In [None]:
import pandas as pd
from transformers import pipeline

# Load the dataset (with 'talks_about' column already present)
df = pd.read_csv("classified_car_reviews.csv")

# Initialize the sentiment analysis pipeline
sentiment_analyzer = pipeline("sentiment-analysis", model="distilbert-base-uncased-finetuned-sst-2-english")

# Function to classify sentiment and add percentage confidence
def detect_sentiment_with_score(text):
    try:
        result = sentiment_analyzer(text)[0]
        sentiment = result['label']  # 'POSITIVE' or 'NEGATIVE'
        score = result['score']  # Confidence score for the sentiment
        return sentiment, round(score * 100, 2)  # Return sentiment and percentage
    except Exception as e:
        return "error", 0

# Apply sentiment analysis and add confidence percentage
df[['sentiment', 'sentiment_percentage']] = df['Review'].apply(
    lambda x: pd.Series(detect_sentiment_with_score(x))
)

# Save the updated dataset
df.to_csv("updated_car_reviews_with_sentiment_and_percentage.csv", index=False)

# Print confirmation
print("Dataset updated with sentiment and percentages saved as updated_car_reviews_with_sentiment_and_percentage.csv.")


The distilbert-base-uncased-finetuned-sst-2-english model, used via the sentiment-analysis pipeline, is a highly reliable tool for sentiment analysis. This model is fine-tuned on the Stanford Sentiment Treebank (SST-2) dataset, which is a benchmark dataset for sentiment classification tasks. Its architecture, based on DistilBERT, is a lighter and faster version of BERT, making it efficient without sacrificing much accuracy. This model is capable of classifying text into positive and negative sentiments with high precision, making it suitable for analyzing customer reviews, social media posts, and other user-generated content. Its ease of integration with the Hugging Face Transformers library allows for seamless application in a wide range of domains.
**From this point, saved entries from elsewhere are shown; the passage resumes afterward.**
/-- Blocks that the unallocated quota can give once the NAND kitty is exhausted (15 Table 15.1, R403). -/
def unallocatedBlocks : Nat := 1094

/-- Event segments that the quota holds (15 Table 15.1, R403). -/
def eventSegments (s : State) : Nat := 256 - s.rcd.segLost

/-- The event records that the quota keeps: past it the oldest segment of 32,768 goes (15 R416). -/
def keepSegments (n : Nat) (l : List EventRec) : List EventRec :=
  if n * 32768 < l.length then l.take (l.length - 32768) else l

/-- After a NAND block retired past kitty and unallocated quota, its replacement is the oldest event segment (15 R403). -/
def nandFromEvents (s : State) : State :=
  let lost := retiredOf s 5 - (512 + unallocatedBlocks)
  if s.rcd.segLost < lost then
    let s := s.mapRcd fun x => { x with segLost := lost, nand := keepSegments (256 - lost) x.nand }
    s.raise 0x0904 (le 4 lost)
  else s

/-- Retires an element for good: list, scorecard entry, event, advisories, and the list's NAND copy (15 R397 to R400,
R402, R403, 18 R483). The CAUSE byte of the event is not given a value and is free (log 26). -/
def retire (s : State) (k i : Nat) : State :=
  if (kindOf s k).retired.contains i then s
  else
    let s := s.mapRcd fun x => { x with
      kitty := updAt x.kitty k fun e => { e with retired := i :: e.retired }
      listCount := x.listCount + 1
      hotLost := if k = 3 ∧ 4 < retiredOf s 3 + 1 then x.hotLost + 1 else x.hotLost }
    let s := s.score 0x08 (le 1 k ++ le 2 i)
    let s := s.event 0x0902 (le 1 k ++ le 1 (Config.freeNat s.fresh) ++ le 2 i)
    let s := advise s.bump k
    let s := if k = 5 then nandFromEvents s else s
    requestStore s .nand (anteMj .nand) .retireList none

/-- The alarms of 18 R483, raised again at BOOT from the retirement list. -/
def adviseAll (s : State) : State := (List.range 6).foldl advise s

/-- The daily repetition of the events of active alarms (18 R483). -/
def adviseRepeat (s : State) : State :=
  (List.range 6).foldl (fun s k =>
    let n := (kindOf s k).advised
    if n = 0 then s else s.event (if n = 1 then 0x0901 else 0x0903) (adviceData s k) 1) s

/-- Radio associations that the hot tier holds (15 R402). -/
def assocCapacity (s : State) : Nat := min 6144 ((6 * 1024 * 1024 - s.rcd.hotLost * 65536 - 2 * 1024 * 1024) / 512)

/-! The event ring and its flush (15 R410 to R416) -/

/-- The 64 bytes of an event record (15 Table 15.7). -/
def eventBytes (e : EventRec) : List Byte :=
  let b := le 8 e.seq ++ le 2 e.code.toNat ++ le 1 e.engine ++ le 1 e.kind ++ padTo 48 e.data
  b ++ le 4 (crc32 b).toNat

/-- The 256 bytes of a scorecard entry (15 Table 15.10). -/
def scoreBytes (e : ScoreEntry) : List Byte :=
  let b := le 4 e.entry ++ le 1 e.typ ++ le 1 e.state ++ le 2 0 ++ le 8 e.tick ++ le 4 e.epoch.toNat ++ le 4 e.boot.toNat ++
    le 8 e.utc ++ le 8 e.eventSeq ++ le 4 e.claim.toNat ++ le 4 e.fw.toNat ++ padTo 204 e.data
  b ++ le 4 (crc32 b).toNat
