/-- A loop output limit, 0 to 10,000 (08 Table 8.5). -/
def limitOk (v : BitVec 32) : Bool := decide (v.toNat ≤ 10000)

/-- Field checks of 0x0303 (08 R190, Table 8.5). -/
def shadowChecks (s : State) (p : ShadowCoefficientsP) : List (Nat × Bool) :=
  [(0x10, loopRef s.cfg p.loop), (0x20, centreOk p.n1f), (0x22, qOk p.n1q), (0x24, centreOk p.n2f), (0x26, qOk p.n2q),
   (0x2C, limitOk p.outMin && (!limitOk p.outMax || decide (p.outMin.toNat ≤ p.outMax.toNat))), (0x30, limitOk p.outMax)]

/-- Command 0x0303, shadow coefficients: at once, or after a pending swap of the group (08 R190, Table 8.7). -/
def execShadowCoefficients (r : Req) (p : ShadowCoefficientsP) (s : State) : Result :=
  .next (gmp s r { cmd := 0x0303, len := 36, fields := shadowChecks s p } fun _ s =>
    let i := refIndex p.loop
    let g := ((cfgLoopOf s.cfg i).map (·.group)).getD 0
    if swapPending s g then
      (s.mapCtl fun c => { c with swaps := c.swaps.map fun x => if x.group == g && !x.taken then { x with late := x.late ++ [(i, bankOf p)] } else x }, {})
    else (s.mapCfg (cfgShadow p), {}))

/-- Command 0x0304, bank swap (08 R204, R205). -/
def execBankSwap (r : Req) (p : BankSwapP) (s : State) : Result :=
  .next (gmp s r { cmd := 0x0304, len := 4, fields := [(0x10, s.cfg.loops.any fun l => l.group == p.group.toNat), (0x12, p.rsv == 0)] } fun t s =>
    match s.ctl.swaps.find? (fun x => x.group == p.group.toNat && !x.taken) with
    | some x => (s, busyBy x.tok)
    | none =>
      (s.mapCtl fun c => { c with swaps := c.swaps ++ [{ group := p.group.toNat, tok := t, tick := s.clk.tick + 1, late := [], taken := false }] },
        { status := stAccepted, data := le 8 (s.clk.tick + 1) }))

/-- The event of a bank swap that leaves a limiting loop of a regulated feeder below its floor (13 R341). -/
def belowFloor (s : State) (l : LoopCfg) : State :=
  let floor := feederFloor s l.output
  if 2 ≤ l.kind ∧ l.kind ≤ 4 ∧ regulated s l.output ∧ (activeBank l).outMin < floor then
    s.event 0x0304 (le 4 (mkRef 0x05 l.idx).toNat ++ leInt 4 (activeBank l).outMin ++ le 2 floor ++ le 2 0)
  else s

/-- A swap takes force for its group (08 Table 8.7, R205). -/
def takeSwap (s : State) (x : PendSwap) : State :=
  let inGroup (l : LoopCfg) : Bool := l.group == x.group
  let old (i : Nat) : Option Bank := (s.cfg.loops.find? fun l => l.idx == i && inGroup l).map activeBank
  let s := s.mapCtl fun c => { c with
    loops := c.loops.map fun r => match old r.idx with | some b => { r with swapFrom := some (r.swapFrom.getD b) } | none => r
    swaps := c.swaps.map fun y => if y == x then { y with taken := true } else y
    traces := c.traces.map fun l => l.map fun t => if (old t.loop).isSome then { t with swapped := true } else t }
  let s := s.mapCfg fun c => { c with loops := c.loops.map fun l => if inGroup l then swapped l else l }
  let s := x.late.foldl (fun s w => s.mapCfg fun c => { c with loops := c.loops.map fun l => if l.idx = w.1 then withShadow l w.2 else l }) s
  (s.cfg.loops.filter inGroup).foldl belowFloor s

/-- Row BANK_SWAP_TAKE_FORCE: the boundary of the tick after the read (08 R204). -/
def execBankSwapTakeForce (s : State) : Result :=
  .next ((s.ctl.swaps.filter fun x => !x.taken && decide (x.tick ≤ s.clk.tick)).foldl takeSwap s)

/-- Field checks of 0x0305 (08 R200, 13 R339). -/
def setPointChecks (s : State) (p : SetPointP) : List (Nat × Bool) :=
  match cfgLoopOf s.cfg (refIndex p.loop) with
  | none => [(0x10, false)]
  | some l =>
    [(0x10, refClass p.loop == 5 && l.kind != 6 && !(l.kind == 1 && (!l.spHost || feederGroup s l.output))),
     (0x14, l.pvSrc != 0 || (decide (0 ≤ i32 p.sp) && decide (i32 p.sp ≤ 10000)))]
The sentiment-analysis pipeline is particularly useful for real-time sentiment monitoring and feedback loops, given its fast inference time and robust performance on English text. It is ideal for businesses looking to understand customer feedback, perform brand sentiment analysis, or monitor social media trends. Its pre-trained nature eliminates the need for task-specific fine-tuning, making it accessible for projects with limited labeled data or resources. Additionally, its lightweight DistilBERT architecture ensures that it can be deployed on devices with constrained computational capabilities while maintaining reliableÂ performance.